Network problems can arise from transport layer problems on the router, particularly at the edge of the network where traffic is examined and modified. Two of the most commonly implemented transport layer technologies are access control lists (ACLs) and Network Address Translation (NAT), as shown in Figure 1.
The most common issues with ACLs are caused by improper configuration, as shown in Figure 2. Problems with ACLs may cause otherwise working systems to fail. There are several areas where misconfigurations commonly occur:
- Selection of traffic flow - The most common router misconfiguration is applying the ACL to incorrect traffic. Traffic is defined by both the router interface through which the traffic is traveling and the direction in which this traffic is traveling. An ACL must be applied to the correct interface, and the correct traffic direction must be selected to function properly.
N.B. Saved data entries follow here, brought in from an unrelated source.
/-- A copy is durable: its stripe is covered and its MAP entry is in MRAM; an entry without a copy once it is in MRAM (R181). -/
def Dev.durable (d : Dev) (p : Option Nat) (seq : Nat) : Bool := d.jIn seq && p.all d.covered

/-- What follows a copy's program goes on: its MAP entry, and its durability (R181). -/
def Dev.jobEnds (d : Dev) (id : Nat) : Dev :=
  let stage (d : Dev) (f : Dev → Job → Dev) : Dev := match d.sfl.jobs.find? (fun j => j.id == id) with
    | some j => f d j
    | none => d
  let d := stage d fun d j => match j.st with
    | .update p q => d.jobUpdate j p q
    | _ => d
  stage d fun d j => match j.st with
    | .settled p q => if d.durable p q then d.endJob j else d
    | _ => d

/-- One look at a job: it moves on as far as what it waits for has come. -/
def Dev.advance (d : Dev) (id : Nat) : Dev :=
  let stage (d : Dev) (f : Dev → Job → Dev) : Dev := match d.sfl.jobs.find? (fun j => j.id == id) with
    | some j => f d j
    | none => d
  let d := stage d fun d j => if j.st = .lock ∧ d.lockFree j then d.onJob id fun j => { j with st := .look } else d
  let d := stage d fun d j =>
    if j.st = .look then
      let d := d.lookPage (mapPage j.glu)
      if !d.pageIn (mapPage j.glu) then d
      else match d.jobBuf j with
        | (true, d) => match d.sfl.jobs.find? (fun x => x.id == j.id) with
          | some j => d.jobLook j
          | none => d
        | (false, d) => d
    else d
  (stage d fun d j => if j.st = .space then d.jobPlace j else d).jobEnds id

/-- Copies of map units out of source rows that are safe are let go (R191). -/
def Dev.outsSafe (d : Dev) : Dev :=
  let left := d.sfl.outs.filter (fun o => !d.durable (some o.2.1) o.2.2)
  d.onSfl fun s => { s with outs := left }

/-- A job that the thermal level does not hold back in this tick: GC, and rebuild on a CRITICAL set, are exempt (R497, R498). -/
def Dev.jobServed (d : Dev) (j : Job) : Bool :=
  (match j.why with
   | .gc _ => true
   | .rebuild r => decide (d.rd (F.parSetStat_state (rowSet r)) = 3)
   | _ => false) || d.classServed (d.jobReq j).cls

/-- Every job moves on, in the order the arbiters grant (R18–R23); then pages that must be written again, dirty pages in pairs, and ended
stripes. Between the acceptance of PWRFAIL_N and Tp what needs no flash command still goes on (R202). -/
def Dev.pump (d : Dev) : Dev :=
  if d.flashReady then
    let (ids, d) := d.served ((d.sfl.jobs.filter d.jobServed).map d.jobReq)
    (ids.foldl (·.advance ·) d).remapStep.pairPages.dropDead.outsSafe
  else if decide (d.rd F.sflStat = 2) && !(match d.plat.tp with
    | some t => decide (d.since t < 2 ^ 63)
    | none => true) then (d.sfl.jobs.map (·.id)).foldl (fun (d : Dev) i => d.jobEnds i) d
  else d

/-- The class 3 job that has waited longest is granted once as class 2 (R23). -/
def Dev.promoteJob (d : Dev) : Dev :=
  if !d.flashReady || !d.classServed 2 then d
  else match (d.sfl.jobs.map d.jobReq).find? (fun r => r.cls == 3) with
    | some r => (d.promoted r).advance r.key
    | none => d

/-! ## Program results (R192, R218–R220) -/

/-- A block is retired as grown-bad: the journal, the bad-block table, the counts and the limit (R192, R193). -/
def Dev.retireBlock (d : Dev) (pua cause : Nat) : Dev :=
  let ch := puaCh pua
  let ce := puaCe pua
  let b := mkPua ch ce (puaLun pua) (puaBlock pua) 0
  if (Map.find d.mram.badBlocks (blockKey b)).isSome then d
  else
    let d := (d.journal 9 0 b cause 0).2
    let d := (d.mramPut 1 fun m => { m with badBlocks := Map.put m.badBlocks (blockKey b) cause }).sflCount 8
    let d := d.count (F.sflFcCe_grown ch ce)
    let grown := (d.mram.badBlocks.filter (fun e => decide (e.1 / 2 ^ 22 = ch) && decide (e.2 ≠ 0))).length
    if grown = 16 * d.rd (F.sflFcCfg_badLimit ch) then d.raise (Pg.sflFc ch) Er.sflFc_badLimit b else d

/-- A program failed: the unit leaves its stripe's sums, the block is retired, the row closes at the failed stripe, the units of the block are
written again; a checkpoint whose part failed starts again (R192, R208, R220). -/
def Dev.progFailed (d : Dev) (p : Prog) : Dev :=
  let r := p.unit.tag.row
  let k := puaUnit p.pua
  let ch := puaCh p.pua
  let pos := (d.positions r).idxOf ch
  let d := (d.raise (Pg.sflFc ch) Er.sflFc_progFail p.pua).count (F.sflFcCnt ch 3)
  let d := d.stripeAdd r k pos p.unit.data
  let d := d.retireBlock p.pua 1
  let d := d.onStripe r k fun x => { x with placed := setBit x.placed pos true, failed := setBit x.failed pos true }
  let d := d.lostSlot (rowSet r) ch (rowCe r) (rowLun r) 3 r k pos
  let d := d.closeRow r
  let d := ((d.sfl.stripes.filter (fun x => x.row == r)).map (·.k)).foldl (fun d k => d.padStripe r k) d
  let d := d.rewrite (fun q => blockKey q == blockKey p.pua) (some p.pua)
  let d := match p.why with
    | .part _ _ => ((d.raise Pg.sflReg Er.sflReg_ckptFail p.pua).onSfl fun s => { s with ckpt := none }).ckptStart
    | .map a b _ => ([a, b].filter (· != absent)).foldl (fun d q => match d.slotOfPage q with
      | some n => (d.onMslot n fun x => { x with writing := false }).onSfl fun s => { s with remap := s.remap.filter (· != q) ++ [q] }
      | none => d) d
    | _ => d
  (d.startParity r k).endStripe r k

/-- A program passed: the unit stands, and the stripe, map page, checkpoint or job it was for goes on. -/
def Dev.progPassed (d : Dev) (p : Prog) : Dev :=
  let r := p.unit.tag.row
  let k := puaUnit p.pua
  let pos := (d.positions r).idxOf (puaCh p.pua)
  let d := d.onSfl fun s => { s with units := Map.put s.units p.pua p.unit }
  let d := d.onStripe r k fun x => { x with passed := setBit x.passed pos true }
  let d := match p.why with
    | .job id => d.onJob id fun j => match j.st with
      | .programming _ => { j with st := .update p.pua p.unit.tag.seq }
      | _ => j
    | .map a b w => (d.mapWritten a 0 p.pua w).mapWritten b 1 p.pua w
    | .part at_ n => d.onSfl fun s => { s with ckpt := s.ckpt.map (fun (c : Ckpt) =>
        if c.c = at_ then { c with parts := Map.put c.parts n p.pua } else c) }
    | _ => d
  (d.startParity r k).endStripe r k
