/-- The spare slot a REALLOC uses (R262). -/
def DiscSt.reallocSpare (k : DiscSt) (b : Nat) : Option Nat :=
  let l := browLayer b
  let z := k.zoneOf l (browUser b)
  let inZone (l z : Nat) : Option Nat := ((k.freeSpares l z).getLast?).map (mkPloc l)
  match (zoneOrder z).findSome? (inZone l) with
  | some p => some p
  | none => (((List.range 32).filter (· ≠ l)).map (fun l => (List.range 16).map (fun z => (l, z)))).flatten.findSome? (fun x => inZone x.1 x.2)

/-- What R251 asks of a disc's zone entries. -/
def zonesOk (zs : List ZoneEnt) : Bool :=
  decide (zs.length = 512) &&
  zs.all (fun e => decide (4096 * e.frames * e.rpm ≤ 320000000 * 60) && decide (0 < e.frames)) &&
  (List.range 32).all (fun l =>
    let row := (zs.drop (16 * l)).take 16
    decide ((row.map (·.user)).foldl (· + ·) 0 = 1048576) &&
    decide (20972 ≤ (row.map (·.spare)).foldl (· + ·) 0) &&
    (List.zip row (row.drop 1)).all (fun p =>
      decide (p.1.firstBand + ceilDiv (38 * (p.1.user + p.1.spare)) p.1.frames ≤ p.2.firstBand)))

/-! ## The catalogue (R267, R269) -/

def CatEnt.bytes (e : CatEnt) : List Byte :=
  let b := leBytes 8 e.shell ++ leBytes 1 e.st ++ leBytes 1 e.slot ++ leBytes 1 e.format ++ zeros 1 ++ leBytes 2 e.present ++
    leBytes 2 e.closed ++ ((List.range 12).map (fun i => leBytes 4 (e.nwbs.getD i 0))).flatten ++ leBytes 4 e.first ++
    leBytes 4 e.last ++ zeros 52
  if e.st = 0 then zeros 128 else b ++ leBytes 4 (crc32c b)

def CatEnt.ofBytes (b : List Byte) : CatEnt :=
  if crc32c (b.take 124) = fieldAt b 124 4 ∧ fieldAt b 8 1 ≠ 0 then
    ⟨fieldAt b 0 8, fieldAt b 8 1, fieldAt b 9 1, fieldAt b 10 1, fieldAt b 12 2, fieldAt b 14 2,
      (List.range 12).map (fun i => fieldAt b (16 + 4 * i) 4), fieldAt b 64 4, fieldAt b 68 4⟩
  else CatEnt.empty

def Dev.catEnt (d : Dev) (c : Nat) : CatEnt := Map.get CatEnt.empty d.odr.cat c
def Dev.catGlu (d : Dev) (c : Nat) : Nat := 4096 * d.rd F.odrCatCfg_base + c / 512

/-- An entry changes: in the catalogue, and on flash as system data (R269). -/
def Dev.setCat (d : Dev) (c : Nat) (e : CatEnt) : Dev :=
  let d := d.onOdr fun o => { o with cat := Map.set CatEnt.empty o.cat c e }
  let d := d.wr F.odrCatStat d.odr.cat.length
  if d.flag F.odrCatCfg_en then
    (d.addJob { newJob .rewrite (d.catGlu c) 3 with ofs := c % 512 * 128, len := 128, data := mapOfBytes (c % 512 * 128) e.bytes }).2
  else d
def Dev.onCat (d : Dev) (c : Nat) (f : CatEnt → CatEnt) : Dev := d.setCat c (f (d.catEnt c))

/-- The catalogue as flash holds it, read when the FTL is ready; a unit lost at F4 reads as EMPTY entries: CAT_LOST (R277). -/
def Dev.catLoad (d : Dev) : Dev :=
  if !d.flag F.odrCatCfg_en then d
  else
    let d := (List.range 128).foldl (fun d g =>
      let glu := d.catGlu (512 * g)
      let lostAll (d : Dev) : Dev := (d.takeInjected Pg.odrReg Er.odrReg_catLost).raise Pg.odrReg Er.odrReg_catLost glu
      if d.injected Pg.odrReg Er.odrReg_catLost then lostAll d
      else match entPua (d.mapEnt glu) with
      | some p =>
        let (u, lost, d) := d.readUnit p 0 []
        if lost then lostAll (d.rewriteLost p u)
        else (List.range 512).foldl (fun d i =>
          d.onOdr fun o => { o with cat := Map.set CatEnt.empty o.cat (512 * g + i) (CatEnt.ofBytes (bytesFrom u.data (128 * i) 128)) }) d
      | none => if entState (d.mapEnt glu) = 3 then lostAll d else d) d
    d.wr F.odrCatStat d.odr.cat.length
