/-- A comparator crossing of phase `ph` (0 A, 1 B), `since` × 5 ns after the last switch: the bridge switches between drive and
decay, but for a crossing within BLANK. Every 64th chop measures t_y, t_r, t_x, t_f in 5 ns and moves O by one code towards
the sign of E. -/
def Dev.chop (d : Dev) (m ph since ty tr tx tf : Nat) : Dev :=
  if d.axisOff m ∨ (d.axis m).off ∨ since * 5 < d.rd (F.stChop_blank m) * 10 then d
  else
    let x := d.axis m
    let driving := if ph = 0 then x.driveA else x.driveB
    let n := if ph = 0 then x.chopA else x.chopB
    let d := d.onAxis m fun x => if ph = 0 then { x with driveA := !driving, chopA := if driving then x.chopA else x.chopA + 1 }
      else { x with driveB := !driving, chopB := if driving then x.chopB else x.chopB + 1 }
    if driving then d
    else
      let d := d.count (F.stCnt m 4)
      if (n + 1) % 64 ≠ 0 then d
      else
        let dly : Int := ((d.rd (F.stChop_dly m) : Nat) : Int)
        let e : Int := ((tx : Int) - dly) * tr - ((ty : Int) - dly) * tf
        let f := if ph = 0 then F.stStat_oa m else F.stStat_ob m
        let o := d.rdS 8 f
        let o' := if 0 < e then o + 1 else if e < 0 then o - 1 else o
        let lim : Int := ((d.rd (F.stChop_ofsMax m) : Nat) : Int)
        if o' = o then d
        else if o' < -lim ∨ lim < o' then d.raise (Pg.motSt m) Er.motSt_ofsLimit
        else (d.wr f (unsgn 8 o')).count (F.stCnt m 5)

end Sys2Proof.Machine
end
- Order of access control entries - The entries in an ACL should be from specific to general. Although an ACL may have an entry to specifically permit a particular traffic flow, packets never match that entry if they are being denied by another entry earlier in the list. If the router is running both ACLs and NAT, the order in which each of these technologies is applied to a traffic flow is important. Inbound traffic is processed by the inbound ACL before being processed by outside-to-inside NAT. Outbound traffic is processed by the outbound ACL after being processed by inside-to-outside NAT.
- Implicit deny all - When high security is not required on the ACL, this implicit access control element can be the cause of an ACL misconfiguration.
- Addresses and IPv4 wildcard masks - Complex IPv4 wildcard masks provide significant improvements in efficiency, but are more subject to configuration errors. An example of a complex wildcard mask is using the IPv4 address 10.0.32.0 and wildcard mask 0.0.32.15 to select the first 15 host addresses in either the 10.0.0.0 network or the 10.0.32.0 network.
- Selection of transport layer protocol - When configuring ACLs, it is important that only the correct transport layer protocols be specified. Many network administrators, when unsure whether a particular traffic flow uses a TCP port or a UDP port, configure both. Specifying both opens a hole through the firewall, possibly giving intruders an avenue into the network. It also introduces an extra element into the ACL, so the ACL takes longer to process, introducing more latency into network communications.
- Source and destination ports - Properly controlling the traffic between two hosts requires symmetric access control elements for inbound and outbound ACLs. Address and port information for traffic generated by a replying host is the mirror image of address and port information for traffic generated by the initiating host.
- Use of the established keyword - The established keyword increases the security provided by an ACL. However, if the keyword is applied incorrectly, unexpected results may occur.
- Uncommon protocols - Misconfigured ACLs often cause problems for protocols other than TCP and UDP. Uncommon protocols that are gaining popularity are VPN and encryption protocols.
The log keyword is a useful command for viewing ACL operation on ACL entries. This keyword instructs the router to place an entry in the system log whenever that entry condition is matched. The logged event includes details of the packet that matched the ACL element. The log keyword is especially useful for troubleshooting and also provides information on intrusion attempts being blocked by the ACL.